-- ==== Sys2Proof/Machine/Crews.lean ====
section
/-! DEFINITION. Fabric commands at issue, crews, and what a collective computes (18 R406 to R414). -/
namespace Sys2Proof.Machine

/-! ### The commands (Table 18.7) -/

/-- What a FAB command does. -/
inductive FabOp where | add | min | max | topk | bar | put | get | sig
deriving DecidableEq, Repr, Inhabited

def FabOp.isRed : FabOp → Bool | .add => true | .min => true | .max => true | _ => false
/-- A command of a crew. -/
def FabOp.collective : FabOp → Bool | .put => false | .get => false | .sig => false | _ => true
/-- The number under which contributions name their operation. -/
def FabOp.code : FabOp → Nat
  | .add => 0 | .min => 1 | .max => 2 | .topk => 3 | .bar => 4 | .put => 5 | .get => 6 | .sig => 7

def Cmd.fabOp (m : Cmd) : FabOp :=
  match m.instr with
  | .fabRedAdd .. => .add | .fabRedMin .. => .min | .fabRedMax .. => .max | .fabTopk _ => .topk
  | .fabPut _ => .put | .fabGet _ => .get | .fabSig _ => .sig | _ => .bar
def Cmd.fabTy (m : Cmd) : FabTy :=
  match m.instr with | .fabRedAdd t _ => t | .fabRedMin t _ => t | .fabRedMax t _ => t | _ => .f32

def fabOty : FabTy → OTy
  | .f32 => .float .f32 | .f64 => .float .f64 | .i32 => .int ⟨32, true⟩ | .i64 => .int ⟨64, true⟩
def fabWidth (t : FabTy) : Nat := (fabOty t).bits / 8

/-- The crew group: descriptor address, SEQ, COUNT. -/
def Cmd.crewAt (m : Cmd) : Nat := pairNat m.b
def Cmd.crewSeq (m : Cmd) : Nat := regNat m.b 2
def Cmd.crewCount (m : Cmd) : Nat := regNat m.b 3
/-- len of `fab.put` and `fab.get`, v of `fab.sig`. -/
def Cmd.fabLen (m : Cmd) : Nat := regNat m.b 0

/-- Bytes that a command takes from its local source. -/
def Cmd.fabSrcBytes (m : Cmd) : Nat :=
  match m.fabOp with
  | .add | .min | .max => m.crewCount * fabWidth m.fabTy
  | .topk => 8 * (m.crewCount + 1)
  | .put => m.fabLen
  | _ => 0
/-- Bytes that it writes at its local destination. -/
def Cmd.fabDstBytes (m : Cmd) : Nat :=
  match m.fabOp with
  | .add | .min | .max => m.crewCount * fabWidth m.fabTy
  | .topk => 16 * (m.crewCount + 1)
  | .get => m.fabLen
  | _ => 0
/-- The local places: source, destination. -/
def Cmd.fabPlaces (m : Cmd) : List (Loc × Nat × Bool) :=
  (if m.fabSrcBytes = 0 then [] else [(locOf (pairNat m.a) 0, m.fabSrcBytes, false)]) ++
  (if m.fabDstBytes = 0 then [] else [(locOf (pairNat m.d) 0, m.fabDstBytes, true)])
/-- The peer-window operand, with the bytes it names. -/
def Cmd.fabPeer (m : Cmd) : Option (Nat × Nat) :=
  match m.fabOp with
  | .put => some (pairNat m.d, m.fabLen)
  | .get => some (pairNat m.a, m.fabLen)
  | .sig => some (pairNat m.a, 8)
  | _ => none

/-- PEER and OFF of a peer-window address (R394). -/
def peerOf (ea : Nat) : Nat := ea / 2 ^ 44 % 2 ^ 12
def offOf (ea : Nat) : Nat := ea % 2 ^ 44

/-! ### Checks at issue (R406; R395, 13 R314) -/

/-- The word fields. -/
def Cmd.fabFieldsOk (m : Cmd) : Bool :=
  match m.fabOp with
  | .add | .min | .max => 1 ≤ m.crewCount && m.crewCount ≤ 2 ^ 20
  | .topk => m.crewCount < 2 ^ 10
  | .bar => m.crewCount == 0
  | .put | .get => 16 ≤ m.fabLen && m.fabLen ≤ 2 ^ 30 && m.fabLen % 16 == 0
  | .sig => true

/-- The address operands in copy-address form. -/
def Cmd.fabForms (m : Cmd) : List Nat :=
  (if m.fabSrcBytes = 0 then [] else [pairNat m.a]) ++ (if m.fabDstBytes = 0 then [] else [pairNat m.d])

def Cmd.fabAligned (m : Cmd) : Bool :=
  (m.fabForms.all fun a => a % 16 == 0) &&
  (match m.fabPeer with | some (ea, _) => ea % (if m.fabOp = .sig then 8 else 16) == 0 | none => true) &&
  (!m.fabOp.collective || m.crewAt % 64 == 0)

/-- The checks on operands alone, in the order of 13 R314; among those of addresses, the peer operand's in the order of R395
(log 67). -/
def State.fabCheck (s : State) (c : Cable) (m : Cmd) : Option Trouble :=
  let outside (e : Nat × Nat) : Bool := !(0x0F00000000000000 ≤ e.1 && e.1 + e.2 ≤ 2 ^ 60)
  let self (e : Nat × Nat) : Bool := peerOf e.1 == s.fabId || peerOf (e.1 + e.2 - 1) == s.fabId
  let address (e : Nat × Nat) : Trouble := { cause := 5, addr := e.1, write := m.fabOp != .get }
  if !m.fabFieldsOk || m.fabForms.any fun a => !formOk a then some { cause := 2 }
  else if !m.fabAligned then some { cause := 6 }
  else match m.fabPeer.filter outside with
    | some e => some (address e)
    | none =>
      if c.priv = 0 && !(s.ctx c.ctx).peerEn then some { cause := 8, addr := ((m.fabPeer.map Prod.fst).getD 0) }
      else match m.fabPeer.filter self with
        | some e => some (address e)
        | none => placesTrouble c m.fabPlaces

/-! ### Crew descriptors (R410) -/

/-- A crew as its descriptor gives it. -/
structure Crew where
  crew : Nat
  rank : Nat
  peers : List Nat
deriving DecidableEq, Repr, Inhabited

/-- The crew of a descriptor's bytes; none where it has a defect. -/
def Crew.ofBytes (me : Nat) (bytes : List Byte) : Option Crew :=
  let w0 := leNat (bytes.take 8)
  let n := bitsAt w0 32 12 + 1
  let rank := bitsAt w0 48 12
  let entries := (List.range n).map fun r => leNat ((bytes.drop (0x40 + 2 * r)).take 2)
  if bitsAt w0 44 4 ≠ 0 || bitsAt w0 60 4 ≠ 0 || ((bytes.drop 8).take 56).any (· != 0) || entries.any (4096 ≤ ·) ||
      n ≤ rank || entries.getD rank 0 ≠ me || (distinct entries).length ≠ n then none
  else some { crew := bitsAt w0 0 32, rank := rank, peers := entries }

/-- Reads bytes behind virtual addresses for the issuing core, page by page. -/
def State.readAtIssue (s : State) (c : Cable) (va n : Nat) : State × Except Trouble (List (Byte × Bool)) :=
  let first := va / 4096
  (List.range ((va + n - 1) / 4096 - first + 1)).foldl (fun (b : State × Except Trouble (List (Byte × Bool))) i =>
    match b.2 with
    | .error t => (b.1, .error t)
    | .ok l =>
      let lo := max va ((first + i) * 4096)
      let hi := min (va + n) ((first + i + 1) * 4096)
      match b.1.translate c.coreD c.ctx lo .read (c.priv == 0) with
      | (s1, .error f) => (s1, .error { cause := f.cause, detail := f.detail, addr := lo, unpop := f.cause == 5, count := 1
                                        page := f.page lo, pages := [lo / 4096] })
      | (s1, .ok p) => ((s1.touchSpan p.pa (hi - lo)), .ok (l ++ s1.fetchBytes p.pa (hi - lo)))) (s, .ok [])

/-- The crew that a command names; a poisoned granule of its descriptor is consumed at the crew group, OPB (16 R371). -/
def State.readCrew (s : State) (c : Cable) (m : Cmd) : State × Except Trouble Crew :=
  let poisoned (l : List (Byte × Bool)) : Option Trouble := (l.findIdx? fun b => b.2).map fun i =>
    { cause := 9, detail := 2 + 16, addr := (m.crewAt + i) / 16 * 16 }
  if !vaOk m.crewAt 0x40 then (s, .error { cause := 5, addr := m.crewAt })
  else match s.readAtIssue c m.crewAt 0x40 with
    | (s1, .error t) => (s1, .error t)
    | (s1, .ok head) =>
      let n := 0x40 + 2 * (bitsAt (leNat ((head.take 8).map Prod.fst)) 32 12 + 1)
      match poisoned head with
      | some t => (s1, .error t)
      | none =>
        if !vaOk m.crewAt n then (s1, .error { cause := 5, addr := m.crewAt })
        else match s1.readAtIssue c m.crewAt n with
          | (s2, .error t) => (s2, .error t)
          | (s2, .ok l) =>
            match poisoned l, Crew.ofBytes s.fabId (l.map Prod.fst) with
            | some t, _ => (s2, .error t)
            | none, some k => (s2, .ok k)
            | none, none => (s2, .error { cause := 2 })

/-! ### Rows -/

/-- The command of a row of class FAB: one for the scope. -/
def State.fabCmd (s : State) (x : Issue) (i : Instr) (f : FmtE) (uses : List (Use × Nat)) : Cmd :=
  let regs (k : Nat) : List PReg :=
    match uses.find? fun u => u.1.code == k with | some u => s.regsOf x u.1 x.lead u.2 | none => []
  s.newCmd x f i .fab x.lead (regs 0) (regs 1) (regs 2)

/-- The instance of a collective that a command begins, with this module's place in it. -/
def Cmd.opening (m : Cmd) (x : Issue) (part : Nat) (k : Crew) (op : Nat) : Collective :=
  { part := part, crew := k.crew, seq := m.crewSeq, uid := x.e.uid, cmd := op
    got := [{ rank := k.rank, peers := k.peers, kind := m.fabOp.code, ty := m.fabTy, count := m.crewCount, elems := [], psn := [] }] }

/-- A row of class FAB: a collective enters its instance (R411). -/
def fabRow (i : Instr) (f : FmtE) (uses : List (Use × Nat)) : Row :=
  { srcs := uses.map Prod.fst, latch := .clear, extra := FmtE.tokenKey f
    act := fun s x =>
      let c := s.cable x.e.uid
      let m := s.fabCmd x i f uses
      match s.fabCheck c m with
      | some t => .fault t
      | none =>
        if !m.fabOp.collective then
          let s1 := if m.fabOp = .sig then s.drainPlies x.e.uid (distinct (x.members.map (· / 32))) 4 else s
          s1.issueAll x f .fab (2 ^ 32) [m]
        else match s.readCrew c m with
          | (_, .error t) => .fault t
          | (s1, .ok k) =>
            if s1.collectives.any fun q => q.part == c.part && q.crew == k.crew && q.seq == m.crewSeq then .fault { cause := 2 }
            else if 64 ≤ (s1.collectives.filter fun q => q.part == c.part).length then .stall s1
            else
              let s2 := if m.fabOp = .bar then s1.drainPlies x.e.uid (distinct (x.members.map (· / 32))) 4 else s1
              let q := m.opening x c.part k s2.nextOp
              match s2.issueAll x f .fab (2 ^ 32) [m] with
              | .done s3 g => .done { s3 with collectives := s3.collectives ++ [q] } g
              | a => a }

def fabPairD (f : FmtE) : Use × Nat := ({ f.useD (.raw true) with late := laRegs 2 }, 2)

def redUses (f : FmtE) : List (Use × Nat) := [fabPairD f, laPairA f, laGroupB f 4]

def execFabRedAdd (t : FabTy) (f : FmtE) (s : State) : Host.Outcome State Fault Refusal :=
  s.perform (.fabRedAdd t f) f.c (fabRow (.fabRedAdd t f) f (redUses f))
def execFabRedMin (t : FabTy) (f : FmtE) (s : State) : Host.Outcome State Fault Refusal :=
  s.perform (.fabRedMin t f) f.c (fabRow (.fabRedMin t f) f (redUses f))
def execFabRedMax (t : FabTy) (f : FmtE) (s : State) : Host.Outcome State Fault Refusal :=
  s.perform (.fabRedMax t f) f.c (fabRow (.fabRedMax t f) f (redUses f))
def execFabTopk (f : FmtE) (s : State) : Host.Outcome State Fault Refusal :=
  s.perform (.fabTopk f) f.c (fabRow (.fabTopk f) f (redUses f))
def execFabPut (f : FmtE) (s : State) : Host.Outcome State Fault Refusal :=
  s.perform (.fabPut f) f.c (fabRow (.fabPut f) f [fabPairD f, laPairA f, scalarB f])
def execFabGet (f : FmtE) (s : State) : Host.Outcome State Fault Refusal :=
  s.perform (.fabGet f) f.c (fabRow (.fabGet f) f [fabPairD f, laPairA f, scalarB f])
def execFabBar (f : FmtE) (s : State) : Host.Outcome State Fault Refusal :=
  s.perform (.fabBar f) f.c (fabRow (.fabBar f) f [laGroupB f 4])
def execFabSig (f : FmtE) (s : State) : Host.Outcome State Fault Refusal :=
  s.perform (.fabSig f) f.c (fabRow (.fabSig f) f [laPairA f, scalarB f])

/-! ### Combining (R413, R414) -/

/-- Combine of two element patterns. -/
def fabCombine (k : FabOp) (t : FabTy) (x y : Nat) : Nat × Flags :=
  match k, fabOty t with
  | .add, .float F =>
    let (v, f1) := (F.decode x).add (F.decode y) false
    let (p, f2) := F.round v .rn false
    (p, f1 ||| f2)
  | .add, .int T => (T.wrap (T.decode x + T.decode y), 0)
  | .min, ty => (redExtreme false ty [x, y], 0)
  | .max, ty => (redExtreme true ty [x, y], 0)
  | _, _ => (x, 0)

/-- The largest power of two below `n`, for `n` above 1. -/
def halfOf (n : Nat) : Nat := 2 ^ Nat.log2 (n - 1)

/-- Tree over the ranks' elements, with the flags of every Combine. -/
def treeFold (f : Nat → Nat → Nat × Flags) : Nat → List Nat → Nat × Flags
  | 0, l => (l.headD 0, 0)
  | fuel + 1, l =>
    match l with
    | [] => (0, 0)
    | [x] => (x, 0)
    | l =>
      let h := halfOf l.length
      let (a, f1) := treeFold f fuel (l.take h)
      let (b, f2) := treeFold f fuel (l.drop h)
      let (c, f3) := f a b
      (c, f1 ||| f2 ||| f3)

/-- The contribution of each rank, in rank order. -/
def byRank (l : List Contribution) : List Contribution :=
  (List.range l.length).filterMap fun r => l.find? fun k => k.rank == r

/-- The elements of a reduction: value, flags, poison. -/
def reduceAll (k : FabOp) (t : FabTy) (count : Nat) (l : List Contribution) : List (Nat × Flags × Bool) :=
  (List.range count).map fun e =>
    let (v, fl) := treeFold (fabCombine k t) l.length (l.map fun q => (q.elems.getD e 0).toNat)
    (v, fl, l.any fun q => q.psn.getD e false)

/-- The bytes of a reduction's result: a granule that holds a poisoned element is poisoned. -/
def reduceBytes (t : FabTy) (r : List (Nat × Flags × Bool)) : List (Byte × Bool) :=
  let n := fabWidth t
  let per := 16 / n
  ((List.range r.length).zip r).flatMap fun e =>
    let g := e.1 / per * per
    let bad := ((r.drop g).take per).any fun q => q.2.2
    (leBytes e.2.1 n).map fun b => (b, bad)

/-- An entry of a splice. -/
structure Spliced where
  d : Nat
  id : Nat
  rank : Nat
  psn : Bool := false
deriving DecidableEq, Repr, Inhabited

/-- The order of (D, id, rank). -/
def Spliced.before (x y : Spliced) : Bool :=
  keyLess x.d x.id y.d y.id || (!keyLess y.d y.id x.d x.id && decide (x.rank < y.rank))

/-- The entries of the union, best first, equal keys once. -/
def splice (l : List Contribution) : List Spliced :=
  let all := l.flatMap fun q => ((List.range q.elems.length).filterMap fun i =>
    let w := (q.elems.getD i 0).toNat
    if w / 2 ^ 32 = 0xFFFFFFFF then none
    else some ({ d := w % 2 ^ 32, id := w / 2 ^ 32, rank := q.rank, psn := q.psn.getD i false } : Spliced))
  all.foldl (fun (acc : List Spliced) e =>
    let lo := acc.takeWhile fun x => x.before e
    let hi := acc.drop lo.length
    match hi with
    | x :: _ => if e.before x then lo ++ e :: hi else acc
    | [] => acc ++ [e]) []

/-- The result of a splice: K entries of 16 bytes. -/
def spliceBytes (k : Nat) (l : List Contribution) : List (Byte × Bool) :=
  let top := (splice l).take k
  (List.range k).flatMap fun i =>
    match top[i]? with
    | some e => (leBytes (e.d + e.id * 2 ^ 32 + e.rank * 2 ^ 64) 16).map fun b => (b, e.psn)
    | none => (leBytes (0x7F800000 + 0xFFFFFFFF * 2 ^ 32 + 0xFFFF * 2 ^ 64) 16).map fun b => (b, false)

end Sys2Proof.Machine
end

______

### Your instructions
Retype, exactly and in full, the listing from its first line to the one holding "inductive FabOp where", both included.

### Written answer
-- ==== Sys2Proof/Machine/Crews.lean ====
section
/-! DEFINITION. Fabric commands at issue, crews, and what a collective computes (18 R406 to R414). -/
namespace Sys2Proof.Machine

/-! ### The commands (Table 18.7) -/

/-- What a FAB command does. -/
inductive FabOp where | add | min | max | topk | bar | put | get | sig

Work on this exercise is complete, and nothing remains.